▼
-- ==== Sys2Proof/Laws/State.lean ====
section
/-! SUPPORT. What each named update of State leaves in each field, and what the accessors read after an update. -/

namespace Sys2Proof.Machine

/-! ### setCore -/

@[simp] theorem State.setCore_power (s : State) (c : Nat) (k : Core) : (s.setCore c k).power = s.power := rfl
@[simp] theorem State.setCore_slot (s : State) (c : Nat) (k : Core) : (s.setCore c k).slot = s.slot := rfl
@[simp] theorem State.setCore_cores (s : State) (c : Nat) (k : Core) : (s.setCore c k).cores = tset s.cores c k := rfl
@[simp] theorem State.setCore_dies (s : State) (c : Nat) (k : Core) : (s.setCore c k).dies = s.dies := rfl
@[simp] theorem State.setCore_vds (s : State) (c : Nat) (k : Core) : (s.setCore c k).vds = s.vds := rfl
@[simp] theorem State.setCore_hanks (s : State) (c : Nat) (k : Core) : (s.setCore c k).hanks = s.hanks := rfl
@[simp] theorem State.setCore_fr (s : State) (c : Nat) (k : Core) : (s.setCore c k).fr = s.fr := rfl
@[simp] theorem State.setCore_bk (s : State) (c : Nat) (k : Core) : (s.setCore c k).bk = s.bk := rfl
@[simp] theorem State.setCore_hbm (s : State) (c : Nat) (k : Core) : (s.setCore c k).hbm = s.hbm := rfl
@[simp] theorem State.setCore_fab (s : State) (c : Nat) (k : Core) : (s.setCore c k).fab = s.fab := rfl
@[simp] theorem State.setCore_io (s : State) (c : Nat) (k : Core) : (s.setCore c k).io = s.io := rfl
@[simp] theorem State.setCore_fw (s : State) (c : Nat) (k : Core) : (s.setCore c k).fw = s.fw := rfl
@[simp] theorem State.setCore_nextId (s : State) (c : Nat) (k : Core) : (s.setCore c k).nextId = s.nextId := rfl
@[simp] theorem State.setCore_focus (s : State) (c : Nat) (k : Core) : (s.setCore c k).focus = s.focus := rfl
@[simp] theorem State.setCore_agenda (s : State) (c : Nat) (k : Core) : (s.setCore c k).agenda = s.agenda := rfl
@[simp] theorem State.setCore_freeCtr (s : State) (c : Nat) (k : Core) : (s.setCore c k).freeCtr = s.freeCtr := rfl
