/-- `staging` with task 2 STAGED in the shadow plane. -/
def shadowed (s : State) (st : TState) : State :=
  ((staging s st false).modFr fun f => { f with tasks := f.tasks ++ [(2, { Task.fresh 0 2 1 0 0 0 0xFFF#12 0 1 with state := .staged })] }).modCore 0 fun k =>
    { k with p1 := { Plane.reset with task := some 2, row := 1, rows := 1 } }

/-- A task to stage, marked CX or not, and none; planes that may be swapped and that may not; a PARKED task whose plane is wanted and is not; in a
freeze; an ACTIVE one. -/
theorem wit_DispatchEvents : (∀ cx ∈ [true, false], (staging base .active cx).stageTurn 0 = some (0, 1, 1) ∧
      ((staging base .active cx).task 1).map (·.cx) = some cx) ∧ base.stageTurn 0 = none ∧
    ((shadowed base .held).maySwap 0 = true ∧ (shadowed base .active).maySwap 0 = false) ∧
    (let s := shadowed base .parked;
     (∃ t, s.taskOf 0 0 = some (0, t) ∧ t.vd = 0 ∧ t.state = .parked) ∧ s.vd 0 = some placedVd ∧ placedVd.halt.isNone = true ∧ placedVd.freeze = none ∧
       (s.plane 0 0).onlyParked = true ∧ s.planeWanted 0 0 = true ∧ ∃ n, s.freeSlot 0 placedVd = some n) ∧
    ((staging base .parked false).planeWanted 0 0 = false ∧ ((staging base .parked false).plane 0 0).onlyParked = true) ∧
    (∃ t, (staging base .active false).taskOf 0 0 = some (0, t) ∧ t.state ≠ .parked) ∧
    (let s := shadowed mapped .parked;
     ∃ u, ((s.bump.parkFrame 0 0 0).count 0 3 6 1).spillTo 0 0 0 (((s.bump.parkFrame 0 0 0).count 0 3 6 1).plane 0 0).pc = (none, u)) ∧
    let s := withVd (fun d => { d with freeze := some { start := 0, saved := false } }) (shadowed base .parked)
    ∃ t d, s.taskOf 0 0 = some (0, t) ∧ s.vd t.vd = some d ∧ t.state = .parked ∧ d.halt = none ∧ d.freeze.isSome = true ∧ s.bk.bookings = [] ∧
      (s.plane 0 0).onlyParked = true ∧ ∃ n, s.freeSlot t.vd d = some n := by
  refine ⟨by decide +kernel, by decide +kernel, by decide +kernel, ⟨⟨_, rfl, rfl, rfl⟩, by decide, by decide, by decide, by decide, by decide,
    some_of (by decide)⟩, by decide, ⟨_, rfl, by decide⟩, ⟨_, pair (by decide +kernel)⟩, _, _, rfl, rfl, rfl, rfl, rfl, rfl, by decide, some_of (by decide)⟩

/-- A walk that finds its page. -/
theorem walk_ok {x : TrRes × State} (h : (match x.1 with | .ok _ => true | _ => false) = true) : ∃ t u, x = (.ok t, u) := by
  obtain ⟨r, u⟩ := x
  cases r <;> simp at h
  exact ⟨_, _, rfl⟩

/-- A pair whose first component is an answer. -/
theorem ans {α : Type} {x : Option α × State} (h : x.1.isSome = true) : ∃ y u, x = (some y, u) := by
  obtain ⟨y, hy⟩ := some_of h
  exact ⟨y, x.2, by rw [← hy]⟩

/-- `s` with one access of the plane, of a kind, whose element stands as given. -/
def elemAcc (k : AccKind) (st : ElemSt) (l : Option Loc) (data : List Byte) : Access :=
  { doneAcc k [] with elems := [{ mkElem 0 [0] 0x10000 8 (lowMask 8) data with loc := l, st := st, peer := match l with | some (.spad _ _) => true | _ => false }] }

/-- `s` with accesses outstanding. -/
def outstanding (s : State) (as : List Access) : State := s.modPl fun p => { p with acc := as, nextId := 1 }

/-- An answer that meets a test. -/
theorem any_of {α : Type} {x : Option α} {p : α → Bool} (h : x.any p = true) : ∃ y, x = some y ∧ p y = true := by
  cases x with
  | none => cases h
  | some y => exact ⟨y, rfl, h⟩

/-- `mapped` with one access whose element stands as given, a walk of its page under way, and perhaps its translation cached. -/
def walked (st : ElemSt) (cached : Bool) : State :=
  ((outstanding mapped [elemAcc .st st none []]).modDie 0 fun d => { d with walks := [{ vd := 0, page := 1, fill := true, counted := true }] }).modCore 0 fun k =>
    { k with tc := if cached then [{ vd := 0, page := 1, dpage := 2, n := 1, lvl := 2, fmt := 0, w := true, x := true, c := false, w2 := true, m := false }] else [] }

/-- A cached translation that permits. -/
theorem look_ok {x : Option TrRes × State} (h : (match x.1 with | some (.ok _) => true | _ => false) = true) : ∃ t u, x = (some (.ok t), u) := by
  obtain ⟨r, u⟩ := x
  cases r with
  | none => cases h
  | some r => cases r <;> simp at h; exact ⟨_, _, rfl⟩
▲
### What is needed
In the listing above, find the line with "def elemAcc (k" and the line with "cases x with", then reproduce both and every line between them exactly.

### Task solution
def elemAcc (k : AccKind) (st : ElemSt) (l : Option Loc) (data : List Byte) : Access :=
  { doneAcc k [] with elems := [{ mkElem 0 [0] 0x10000 8 (lowMask 8) data with loc := l, st := st, peer := match l with | some (.spad _ _) => true | _ => false }] }

/-- `s` with accesses outstanding. -/
def outstanding (s : State) (as : List Access) : State := s.modPl fun p => { p with acc := as, nextId := 1 }

/-- An answer that meets a test. -/
theorem any_of {α : Type} {x : Option α} {p : α → Bool} (h : x.any p = true) : ∃ y, x = some y ∧ p y = true := by
  cases x with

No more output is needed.